▸ **ACTIVITY**
Identify each line below that contains the word "core", and copy it out.

▸ **DATA FOR ANALYSIS**
/-- Whether a used offset lies at or beyond SCRATCH (03 R108; 08 R262). -/
def offsetBeyond (n opx : Nat) (w : MWord) : Bool :=
  let a := opx == 1 || opx == 2
  let b := opx == 3 || opx == 4 || (opx == 1 && w.fmt == 0x13)
  (a && decide (n ≤ w.a.toNat)) || (b && decide (n ≤ w.b.toNat))

/-- The trap of a word at its start, with the tag that ACC_OWNER names (08 R262, R263, R285). Which one is taken where checks
of several kinds fail together the spec leaves open: the model takes them in the order written here (assumption log,
entry 63). -/
def State.startCheck (s : State) (c : HeadCtx) : Option (TrapKind × List Nat) :=
  let owner := (s.accTile c.r.core c.q.w.d.toNat).owner
  if c.q.nest ∧ matrixOk c.q.opx c.q.w = false then some (.illegalWord, [])
  else if c.q.astray ∨ offsetBeyond (s.lpbOf c.wg).scratch c.q.opx c.q.w then some (.protection, [])
  else match (if namesTile c.q.opx then owner.filter (fun t => t != c.tag) else none) with
    | some t => some (.accOwner, [tagNeed t])
    | none => (s.operationCheck c).map (fun k => (k, []))

/-- Whether an earlier word of a word's queue has not completed: SPILLWAY_FULL waits for it, and so does ACC_OWNER in a pass or
of a word of a nest (08 R271, R285). -/
def State.earlierOpen (s : State) (c : HeadCtx) : Bool :=
  (s.job? c.r).any (fun j => (j.queue c.eq).open_.any (fun x => x.before c.q))

/-- A word starts: it is counted once, a tile it names is its job's, and it ends an idle stretch for the watchdog (08 R263;
16 R400, R419). -/
def State.beginWord (s : State) (c : HeadCtx) : State :=
  let count (begun : Bool) (n : Nat) : Nat := if begun then n else n + 1
  let s := s.updHead' c (fun q =>
    if c.loader then { q with loader := q.loader.map (fun l => { l with phase := .running, begun := true }),
                              started := count (q.loader.any (·.begun)) q.started }
    else { q with phase := .running, begun := true, started := count q.begun q.started })
  let s := s.updWg c.r (fun g => { g with watchdog := 0 })
  if namesTile c.q.opx then s.updAccTile c.r.core c.q.w.d.toNat (fun t => { t with owner := some c.tag }) else s

/-- A word's effects are done: its completion remains. -/
def State.wordDone (s : State) (c : HeadCtx) (f : BitVec 6) : State :=
  (s.updHead' c (fun q => { q with sticky := q.sticky ||| f })).setPhase c .finished

/-- A workgroup's scratchpad as a word reads it: bytes that a wave has stored to since the word was accepted hold
unspecified values (08 R279). -/
def State.raceView (s : State) (c : HeadCtx) : HeadCtx × State :=
  c.q.raced.foldl (fun a p => (List.range p.2).foldl (fun a i =>
    let f := a.2.free
    ({ a.1 with wg := { a.1.wg with scratch := cellPut a.1.wg.scratch (p.1 + i) (f.1.setWidth 8) } }, f.2)) a) (c, s)

/-- Runs the word of the issuing agent, a WLOAD in the weight loader and any other at the head of its queue: checks at its
start, then the operation on the scratchpad as it reads it. `opx` and `w` are the word's own. -/
def engineWord (opx : Nat) (w : MWord) (s : State) (body : HeadCtx → State → State) : Res :=
  match s.cur with
  | .engine core eq =>
    match (if opx = 1 then s.loaderWord? core else s.headWord? core eq) with
    | none => .next s
    | some c =>
      if c.q.opx ≠ opx ∨ c.q.w ≠ w then .next s
      else
        match s.startCheck c with
        | some (k, needs) =>
          .next (if k = .accOwner ∧ c.q.nest = true ∧ s.earlierOpen c = true then s.giveUpGrants c.r else s.trapHead c k needs)
        | none => let x := s.raceView c; .next (body x.1 x.2)
  | _ => .next s

/-! ## WLOAD (08 R264, R265) -/

/-- Element `j` of a row of bytes in plain layout (02 R59). -/
def plainElem (fmt : Nat) (row : List Byte) (j : Nat) : Nat :=
  if formatBits fmt = 4 then bits (((row[j / 2]?).getD 0).toNat) (4 * (j % 2)) 4
  else ofBytes ((row.drop (j * (formatBits fmt / 8))).take (formatBits fmt / 8))

/-- The latch a WLOAD fills (08 R265). -/
def loadLatch (g : Workgroup) (w : MWord) : Latch :=
  let f := w.fmt.toNat
  { fmt := f, k := extK w, n := extN w,
    weights := (List.range (extK w)).map (fun i =>
      let row := g.readScratch (w.a.toNat + i * w.astr.toNat) (rowBytes f (extN w))
      (List.range (extN w)).map (plainElem f row)),
    codebook := if f = 0x13 then (List.range 16).map (fun i => ofBytes (g.readScratch (w.b.toNat + 2 * i) 2)) else [] }

/-- WLOAD (08 R265; 07 R241): it starts, waits in the loader for full lines, and loads a latch, which replaces that of slot c
at its completion. -/
def execMWload (w : MWord) (s : State) : Res :=
  engineWord 1 w s (fun c s =>
    let s := s.beginWord c
    if c.wg.emptyIn (wordReads 1 w none) then s
    else (s.updHead' c (fun q => { q with
      loader := q.loader.map (fun l => { l with latch := some (loadLatch c.wg w) }) })).wordDone c 0)

/-! ## MSTEP (08 R266-R271; 02 R74-R81) -/

/-- Weight (i, j) of a latch as raw bits, with the type it has in arithmetic (02 R60). -/
def Latch.weight (l : Latch) (i j : Nat) : Nat :=
  let x := ((((l.weights[i]?).getD [])[j]?).getD 0)
  if l.fmt = 0x13 then (l.codebook[x]?).getD 0 else x

/-- The float format of a format code; cb4 weights are bf16. -/
def floatFmt (fmt : Nat) : Fmt := ((tcodeOf fmt).bind tcodeFmt).getD bf16

/-- The activation elements of a vector (08 R266): head entry and significand image. -/
def readVector (g : Workgroup) (w : MWord) (v : Nat) : List (Nat × Nat) :=
  let d := digitPlanes w.fmt.toNat
  let head := g.readScratch v 128
  let planes := (List.range d).map (fun t => g.readScratch (v + 128 + t * w.pstr.toNat) 32)
  (List.range (extK w)).map (fun i =>
    (ofBytes ((head.drop (2 * i)).take 2),
     planes.foldl (fun m p => m * 16 + bits (((p[i / 2]?).getD 0).toNat) (4 * (i % 2)) 4) 0))

/-- A float activation as an encoding of its format: sign, exponent field, and the fraction from its image;
the hidden position and the padding are ignored (08 R266). -/
def activationBits (fmt : Nat) (e : Nat × Nat) : Nat :=
  let f := floatFmt fmt
  let frac := bits (e.2 / 2 ^ (4 * digitPlanes fmt - (f.fb + 1))) 0 f.fb
  bits e.1 15 1 * 2 ^ (f.eb + f.fb) + bits e.1 0 f.eb * 2 ^ f.fb + frac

▸ **EXERCISE RESULT**
  let owner := (s.accTile c.r.core c.q.w.d.toNat).owner
  if namesTile c.q.opx then s.updAccTile c.r.core c.q.w.d.toNat (fun t => { t with owner := some c.tag }) else s
  | .engine core eq =>
    match (if opx = 1 then s.loaderWord? core else s.headWord? core eq) with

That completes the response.